(Collected data entries)

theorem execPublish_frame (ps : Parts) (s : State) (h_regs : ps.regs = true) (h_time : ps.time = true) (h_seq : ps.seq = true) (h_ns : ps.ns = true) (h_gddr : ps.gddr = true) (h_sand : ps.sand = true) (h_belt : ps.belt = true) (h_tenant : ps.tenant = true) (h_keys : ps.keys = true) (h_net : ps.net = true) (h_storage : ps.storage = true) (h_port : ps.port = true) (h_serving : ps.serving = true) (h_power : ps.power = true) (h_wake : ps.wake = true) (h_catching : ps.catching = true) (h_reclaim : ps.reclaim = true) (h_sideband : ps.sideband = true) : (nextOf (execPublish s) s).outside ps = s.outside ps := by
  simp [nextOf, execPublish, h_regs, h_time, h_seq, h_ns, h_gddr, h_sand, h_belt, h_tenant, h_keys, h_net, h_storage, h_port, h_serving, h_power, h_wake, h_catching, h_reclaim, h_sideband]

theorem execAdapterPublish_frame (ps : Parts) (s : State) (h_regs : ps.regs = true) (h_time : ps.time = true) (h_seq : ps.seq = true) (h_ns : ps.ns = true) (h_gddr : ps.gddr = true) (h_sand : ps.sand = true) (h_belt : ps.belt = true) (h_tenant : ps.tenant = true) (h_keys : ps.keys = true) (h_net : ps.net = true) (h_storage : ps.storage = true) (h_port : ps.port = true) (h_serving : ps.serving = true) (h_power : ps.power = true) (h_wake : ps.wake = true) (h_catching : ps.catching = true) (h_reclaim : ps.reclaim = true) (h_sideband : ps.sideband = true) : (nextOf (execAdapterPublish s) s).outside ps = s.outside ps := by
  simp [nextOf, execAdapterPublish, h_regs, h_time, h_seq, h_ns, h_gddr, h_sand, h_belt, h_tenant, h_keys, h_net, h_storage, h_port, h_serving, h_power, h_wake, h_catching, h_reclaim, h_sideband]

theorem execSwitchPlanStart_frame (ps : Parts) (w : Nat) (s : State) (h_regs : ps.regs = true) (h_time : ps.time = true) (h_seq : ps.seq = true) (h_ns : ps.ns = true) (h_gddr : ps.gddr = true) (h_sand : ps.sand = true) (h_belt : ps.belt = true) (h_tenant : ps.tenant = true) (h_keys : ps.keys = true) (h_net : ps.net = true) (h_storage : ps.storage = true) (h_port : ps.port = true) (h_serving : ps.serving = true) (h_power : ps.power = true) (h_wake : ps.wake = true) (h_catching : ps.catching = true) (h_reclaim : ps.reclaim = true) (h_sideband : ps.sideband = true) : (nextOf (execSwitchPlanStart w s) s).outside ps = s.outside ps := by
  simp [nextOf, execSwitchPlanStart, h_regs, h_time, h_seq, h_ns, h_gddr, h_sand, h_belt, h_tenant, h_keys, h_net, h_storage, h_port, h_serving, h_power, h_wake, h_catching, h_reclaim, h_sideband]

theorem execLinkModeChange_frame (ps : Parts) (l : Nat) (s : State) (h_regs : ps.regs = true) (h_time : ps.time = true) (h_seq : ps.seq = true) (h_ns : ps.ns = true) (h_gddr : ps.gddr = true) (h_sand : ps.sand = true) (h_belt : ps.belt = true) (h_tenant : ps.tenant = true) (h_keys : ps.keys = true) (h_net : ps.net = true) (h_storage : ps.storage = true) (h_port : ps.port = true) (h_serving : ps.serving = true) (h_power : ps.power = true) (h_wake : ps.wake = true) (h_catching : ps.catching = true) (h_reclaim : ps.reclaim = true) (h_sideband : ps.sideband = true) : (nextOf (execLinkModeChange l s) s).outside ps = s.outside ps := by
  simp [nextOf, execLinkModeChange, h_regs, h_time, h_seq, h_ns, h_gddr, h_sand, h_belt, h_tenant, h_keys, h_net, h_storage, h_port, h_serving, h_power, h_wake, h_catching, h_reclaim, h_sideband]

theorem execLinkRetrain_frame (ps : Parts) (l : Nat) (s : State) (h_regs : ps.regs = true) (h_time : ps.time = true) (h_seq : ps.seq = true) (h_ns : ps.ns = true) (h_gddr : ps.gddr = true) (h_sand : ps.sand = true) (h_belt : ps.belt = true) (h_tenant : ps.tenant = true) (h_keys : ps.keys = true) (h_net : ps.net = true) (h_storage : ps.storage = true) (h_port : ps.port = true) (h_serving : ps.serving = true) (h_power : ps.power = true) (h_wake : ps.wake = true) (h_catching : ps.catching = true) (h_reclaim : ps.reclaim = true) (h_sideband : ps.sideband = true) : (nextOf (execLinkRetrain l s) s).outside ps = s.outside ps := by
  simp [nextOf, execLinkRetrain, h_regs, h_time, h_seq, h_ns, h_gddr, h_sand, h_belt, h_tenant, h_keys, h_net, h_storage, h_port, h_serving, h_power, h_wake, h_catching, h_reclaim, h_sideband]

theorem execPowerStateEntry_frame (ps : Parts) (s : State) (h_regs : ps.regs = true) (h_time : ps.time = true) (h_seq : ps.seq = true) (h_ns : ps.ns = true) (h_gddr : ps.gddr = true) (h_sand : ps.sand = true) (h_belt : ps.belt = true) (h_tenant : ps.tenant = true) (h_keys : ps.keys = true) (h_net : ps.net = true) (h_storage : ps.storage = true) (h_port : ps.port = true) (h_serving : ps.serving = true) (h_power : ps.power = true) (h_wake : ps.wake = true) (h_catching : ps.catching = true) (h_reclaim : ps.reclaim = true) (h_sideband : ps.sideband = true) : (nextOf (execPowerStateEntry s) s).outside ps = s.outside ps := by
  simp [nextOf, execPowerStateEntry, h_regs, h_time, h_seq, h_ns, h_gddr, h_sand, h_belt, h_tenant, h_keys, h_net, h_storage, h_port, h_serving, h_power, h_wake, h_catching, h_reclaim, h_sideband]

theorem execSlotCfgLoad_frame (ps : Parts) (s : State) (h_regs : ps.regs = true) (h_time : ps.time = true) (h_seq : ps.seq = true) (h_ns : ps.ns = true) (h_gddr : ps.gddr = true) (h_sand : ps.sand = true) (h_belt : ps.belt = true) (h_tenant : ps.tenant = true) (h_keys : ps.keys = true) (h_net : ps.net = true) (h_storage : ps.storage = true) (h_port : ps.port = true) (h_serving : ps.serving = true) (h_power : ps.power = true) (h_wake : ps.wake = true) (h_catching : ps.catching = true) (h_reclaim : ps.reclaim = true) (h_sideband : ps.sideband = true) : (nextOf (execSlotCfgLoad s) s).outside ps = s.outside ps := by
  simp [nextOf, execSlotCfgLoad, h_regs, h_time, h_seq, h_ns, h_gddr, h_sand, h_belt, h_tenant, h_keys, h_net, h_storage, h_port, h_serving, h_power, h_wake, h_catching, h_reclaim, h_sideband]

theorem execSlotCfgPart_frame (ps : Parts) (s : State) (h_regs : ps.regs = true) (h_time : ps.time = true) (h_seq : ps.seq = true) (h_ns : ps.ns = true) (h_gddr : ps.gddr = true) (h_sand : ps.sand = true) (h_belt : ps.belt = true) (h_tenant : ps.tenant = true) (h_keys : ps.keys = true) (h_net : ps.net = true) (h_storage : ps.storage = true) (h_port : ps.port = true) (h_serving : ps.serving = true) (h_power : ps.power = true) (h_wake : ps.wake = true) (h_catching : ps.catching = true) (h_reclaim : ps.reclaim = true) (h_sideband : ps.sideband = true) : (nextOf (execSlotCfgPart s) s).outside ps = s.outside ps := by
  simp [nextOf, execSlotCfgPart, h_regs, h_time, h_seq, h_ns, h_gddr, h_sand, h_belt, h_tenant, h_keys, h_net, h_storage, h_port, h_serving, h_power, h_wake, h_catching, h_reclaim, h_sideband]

--

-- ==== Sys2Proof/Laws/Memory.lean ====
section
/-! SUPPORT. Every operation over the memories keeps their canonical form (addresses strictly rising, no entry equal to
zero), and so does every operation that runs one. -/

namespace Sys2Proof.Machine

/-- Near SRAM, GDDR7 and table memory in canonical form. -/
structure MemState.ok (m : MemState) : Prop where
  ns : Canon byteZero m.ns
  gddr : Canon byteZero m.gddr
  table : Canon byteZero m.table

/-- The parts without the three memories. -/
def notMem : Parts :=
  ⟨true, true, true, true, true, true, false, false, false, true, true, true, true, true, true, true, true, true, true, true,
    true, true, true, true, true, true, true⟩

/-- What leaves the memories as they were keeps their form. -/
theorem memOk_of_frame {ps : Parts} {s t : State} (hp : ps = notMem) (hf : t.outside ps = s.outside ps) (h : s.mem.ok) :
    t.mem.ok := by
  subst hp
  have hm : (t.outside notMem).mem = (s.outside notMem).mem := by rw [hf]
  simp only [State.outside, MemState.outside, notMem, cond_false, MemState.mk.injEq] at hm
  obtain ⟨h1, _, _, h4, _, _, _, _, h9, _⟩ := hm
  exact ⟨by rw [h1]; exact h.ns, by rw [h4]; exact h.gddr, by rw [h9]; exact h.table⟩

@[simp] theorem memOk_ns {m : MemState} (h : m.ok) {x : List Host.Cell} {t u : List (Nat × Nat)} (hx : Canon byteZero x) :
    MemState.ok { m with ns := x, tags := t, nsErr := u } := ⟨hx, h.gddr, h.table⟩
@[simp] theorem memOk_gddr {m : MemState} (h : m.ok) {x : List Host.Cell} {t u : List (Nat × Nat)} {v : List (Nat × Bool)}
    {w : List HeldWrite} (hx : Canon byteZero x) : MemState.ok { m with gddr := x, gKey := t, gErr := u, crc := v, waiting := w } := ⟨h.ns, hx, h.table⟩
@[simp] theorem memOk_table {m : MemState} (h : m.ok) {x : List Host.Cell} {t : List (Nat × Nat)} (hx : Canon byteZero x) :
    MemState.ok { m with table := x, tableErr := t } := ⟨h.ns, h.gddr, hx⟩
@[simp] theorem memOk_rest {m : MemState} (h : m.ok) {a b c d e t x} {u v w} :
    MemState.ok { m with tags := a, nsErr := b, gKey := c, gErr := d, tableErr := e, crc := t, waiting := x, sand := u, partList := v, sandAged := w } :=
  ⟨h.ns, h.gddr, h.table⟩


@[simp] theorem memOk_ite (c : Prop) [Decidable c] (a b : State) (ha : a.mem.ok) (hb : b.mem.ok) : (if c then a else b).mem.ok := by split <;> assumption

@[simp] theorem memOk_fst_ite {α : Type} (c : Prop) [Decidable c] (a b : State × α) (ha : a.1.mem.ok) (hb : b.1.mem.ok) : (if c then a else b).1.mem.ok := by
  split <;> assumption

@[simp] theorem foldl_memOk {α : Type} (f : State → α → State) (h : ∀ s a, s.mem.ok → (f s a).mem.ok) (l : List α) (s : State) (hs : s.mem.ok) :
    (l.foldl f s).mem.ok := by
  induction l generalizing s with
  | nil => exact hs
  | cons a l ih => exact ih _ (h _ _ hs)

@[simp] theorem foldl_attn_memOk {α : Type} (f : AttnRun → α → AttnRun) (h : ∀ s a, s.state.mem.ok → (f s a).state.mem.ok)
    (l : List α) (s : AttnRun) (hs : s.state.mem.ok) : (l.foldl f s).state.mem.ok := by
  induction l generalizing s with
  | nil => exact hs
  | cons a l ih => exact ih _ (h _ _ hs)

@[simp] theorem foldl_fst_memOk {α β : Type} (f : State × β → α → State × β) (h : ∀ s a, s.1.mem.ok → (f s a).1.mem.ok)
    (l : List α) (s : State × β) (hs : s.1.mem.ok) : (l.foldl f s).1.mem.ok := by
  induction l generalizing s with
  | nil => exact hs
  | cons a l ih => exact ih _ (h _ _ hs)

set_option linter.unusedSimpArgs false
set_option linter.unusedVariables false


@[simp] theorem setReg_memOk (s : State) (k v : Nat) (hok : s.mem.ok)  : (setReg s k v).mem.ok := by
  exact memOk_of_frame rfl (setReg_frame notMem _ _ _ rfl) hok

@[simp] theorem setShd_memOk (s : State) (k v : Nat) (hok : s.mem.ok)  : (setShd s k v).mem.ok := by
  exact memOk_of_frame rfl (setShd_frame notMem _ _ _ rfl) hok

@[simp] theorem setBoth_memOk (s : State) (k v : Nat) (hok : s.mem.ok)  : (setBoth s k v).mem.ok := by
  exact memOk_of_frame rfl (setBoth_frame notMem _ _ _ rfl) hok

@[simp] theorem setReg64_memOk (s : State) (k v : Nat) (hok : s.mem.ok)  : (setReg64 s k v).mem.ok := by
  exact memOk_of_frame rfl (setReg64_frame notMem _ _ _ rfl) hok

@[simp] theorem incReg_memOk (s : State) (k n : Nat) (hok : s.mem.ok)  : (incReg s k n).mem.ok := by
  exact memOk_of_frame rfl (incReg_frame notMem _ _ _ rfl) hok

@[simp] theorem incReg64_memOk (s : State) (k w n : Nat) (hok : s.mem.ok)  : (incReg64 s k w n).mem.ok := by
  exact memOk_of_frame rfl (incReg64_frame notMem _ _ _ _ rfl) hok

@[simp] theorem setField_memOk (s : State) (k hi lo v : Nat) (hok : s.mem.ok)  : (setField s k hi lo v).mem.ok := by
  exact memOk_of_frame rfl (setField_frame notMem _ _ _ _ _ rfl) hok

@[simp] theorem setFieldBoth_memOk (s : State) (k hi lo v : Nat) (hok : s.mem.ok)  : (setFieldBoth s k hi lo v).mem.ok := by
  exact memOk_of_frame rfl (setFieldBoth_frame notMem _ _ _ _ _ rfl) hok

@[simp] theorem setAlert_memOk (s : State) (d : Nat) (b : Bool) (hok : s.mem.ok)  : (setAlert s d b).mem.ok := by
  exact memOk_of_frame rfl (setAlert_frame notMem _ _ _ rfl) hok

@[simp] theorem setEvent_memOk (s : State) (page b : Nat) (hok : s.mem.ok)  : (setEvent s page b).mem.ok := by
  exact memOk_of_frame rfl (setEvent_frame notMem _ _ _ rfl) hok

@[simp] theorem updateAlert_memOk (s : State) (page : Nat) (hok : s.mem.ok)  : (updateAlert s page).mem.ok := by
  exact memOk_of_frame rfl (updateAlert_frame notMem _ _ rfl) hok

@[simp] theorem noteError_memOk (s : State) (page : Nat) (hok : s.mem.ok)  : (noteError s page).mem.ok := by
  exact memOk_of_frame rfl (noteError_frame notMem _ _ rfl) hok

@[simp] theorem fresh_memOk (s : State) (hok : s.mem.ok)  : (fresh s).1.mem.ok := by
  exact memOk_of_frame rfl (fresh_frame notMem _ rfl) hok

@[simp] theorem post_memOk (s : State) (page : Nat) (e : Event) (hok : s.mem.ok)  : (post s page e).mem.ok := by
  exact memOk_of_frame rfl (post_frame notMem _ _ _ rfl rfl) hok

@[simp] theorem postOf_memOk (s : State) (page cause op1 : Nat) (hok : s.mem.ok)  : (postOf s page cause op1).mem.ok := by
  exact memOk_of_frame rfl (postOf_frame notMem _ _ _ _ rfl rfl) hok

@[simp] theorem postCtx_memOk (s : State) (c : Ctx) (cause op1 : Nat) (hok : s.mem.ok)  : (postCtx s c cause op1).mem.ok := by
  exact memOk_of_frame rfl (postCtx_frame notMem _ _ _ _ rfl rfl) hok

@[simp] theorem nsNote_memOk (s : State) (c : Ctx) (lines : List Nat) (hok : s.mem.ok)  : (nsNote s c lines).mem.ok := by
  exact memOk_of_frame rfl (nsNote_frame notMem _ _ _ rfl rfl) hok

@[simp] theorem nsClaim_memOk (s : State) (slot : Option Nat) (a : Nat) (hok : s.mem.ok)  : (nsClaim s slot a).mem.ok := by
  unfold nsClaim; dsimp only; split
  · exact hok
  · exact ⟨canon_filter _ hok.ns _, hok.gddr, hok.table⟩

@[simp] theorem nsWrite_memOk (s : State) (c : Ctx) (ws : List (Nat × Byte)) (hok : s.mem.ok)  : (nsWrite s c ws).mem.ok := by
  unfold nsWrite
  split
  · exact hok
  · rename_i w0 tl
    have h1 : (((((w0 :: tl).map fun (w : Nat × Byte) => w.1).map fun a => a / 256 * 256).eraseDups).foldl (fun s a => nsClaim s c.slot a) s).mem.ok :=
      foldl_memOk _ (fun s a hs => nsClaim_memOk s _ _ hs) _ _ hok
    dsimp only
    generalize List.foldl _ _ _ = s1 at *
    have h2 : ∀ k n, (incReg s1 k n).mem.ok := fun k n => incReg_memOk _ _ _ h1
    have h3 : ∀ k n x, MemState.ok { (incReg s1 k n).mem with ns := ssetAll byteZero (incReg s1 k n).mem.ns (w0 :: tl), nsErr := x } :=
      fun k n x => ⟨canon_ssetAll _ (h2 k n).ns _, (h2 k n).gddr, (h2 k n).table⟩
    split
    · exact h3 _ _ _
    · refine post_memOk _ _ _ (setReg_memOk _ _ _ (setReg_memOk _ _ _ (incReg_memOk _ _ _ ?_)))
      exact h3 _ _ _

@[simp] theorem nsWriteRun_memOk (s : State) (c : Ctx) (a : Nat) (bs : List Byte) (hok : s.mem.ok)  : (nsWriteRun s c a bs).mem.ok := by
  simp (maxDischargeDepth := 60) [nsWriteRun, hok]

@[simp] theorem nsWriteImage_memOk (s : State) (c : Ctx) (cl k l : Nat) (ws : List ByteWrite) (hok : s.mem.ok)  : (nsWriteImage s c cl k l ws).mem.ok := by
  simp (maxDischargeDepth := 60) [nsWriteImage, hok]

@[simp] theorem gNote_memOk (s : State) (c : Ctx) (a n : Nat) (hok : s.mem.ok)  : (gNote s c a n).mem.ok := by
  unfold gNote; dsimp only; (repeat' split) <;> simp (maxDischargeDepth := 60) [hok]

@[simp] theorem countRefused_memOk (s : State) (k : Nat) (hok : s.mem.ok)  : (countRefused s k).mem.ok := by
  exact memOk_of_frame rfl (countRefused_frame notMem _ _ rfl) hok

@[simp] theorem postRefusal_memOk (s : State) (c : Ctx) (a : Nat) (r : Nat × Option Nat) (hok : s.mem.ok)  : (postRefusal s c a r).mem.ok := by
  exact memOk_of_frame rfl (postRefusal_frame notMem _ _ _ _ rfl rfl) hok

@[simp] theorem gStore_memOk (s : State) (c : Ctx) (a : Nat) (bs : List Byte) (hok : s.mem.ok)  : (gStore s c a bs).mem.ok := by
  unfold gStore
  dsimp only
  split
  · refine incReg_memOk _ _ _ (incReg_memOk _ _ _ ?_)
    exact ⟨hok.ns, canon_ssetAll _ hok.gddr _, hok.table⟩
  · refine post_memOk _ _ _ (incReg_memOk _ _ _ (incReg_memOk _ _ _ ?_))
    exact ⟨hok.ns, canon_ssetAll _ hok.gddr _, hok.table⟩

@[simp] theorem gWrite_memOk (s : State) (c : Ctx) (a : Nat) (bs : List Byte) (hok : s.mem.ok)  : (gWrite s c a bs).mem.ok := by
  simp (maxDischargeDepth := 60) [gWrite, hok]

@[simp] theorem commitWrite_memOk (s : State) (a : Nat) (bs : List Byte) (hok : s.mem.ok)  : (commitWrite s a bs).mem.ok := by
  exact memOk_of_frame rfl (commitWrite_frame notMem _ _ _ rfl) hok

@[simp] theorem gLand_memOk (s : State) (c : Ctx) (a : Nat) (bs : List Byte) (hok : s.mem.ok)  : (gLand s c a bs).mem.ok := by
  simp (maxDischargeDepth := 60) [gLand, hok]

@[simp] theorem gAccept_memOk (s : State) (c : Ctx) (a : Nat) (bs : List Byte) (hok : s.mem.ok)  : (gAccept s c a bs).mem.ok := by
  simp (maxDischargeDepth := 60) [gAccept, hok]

Your instructions →
Working from the entries above, filter out every line that lacks "gWrite" and copy what remains.

Answer section →
@[simp] theorem gWrite_memOk (s : State) (c : Ctx) (a : Nat) (bs : List Byte) (hok : s.mem.ok)  : (gWrite s c a bs).mem.ok := by
  simp (maxDischargeDepth := 60) [gWrite, hok]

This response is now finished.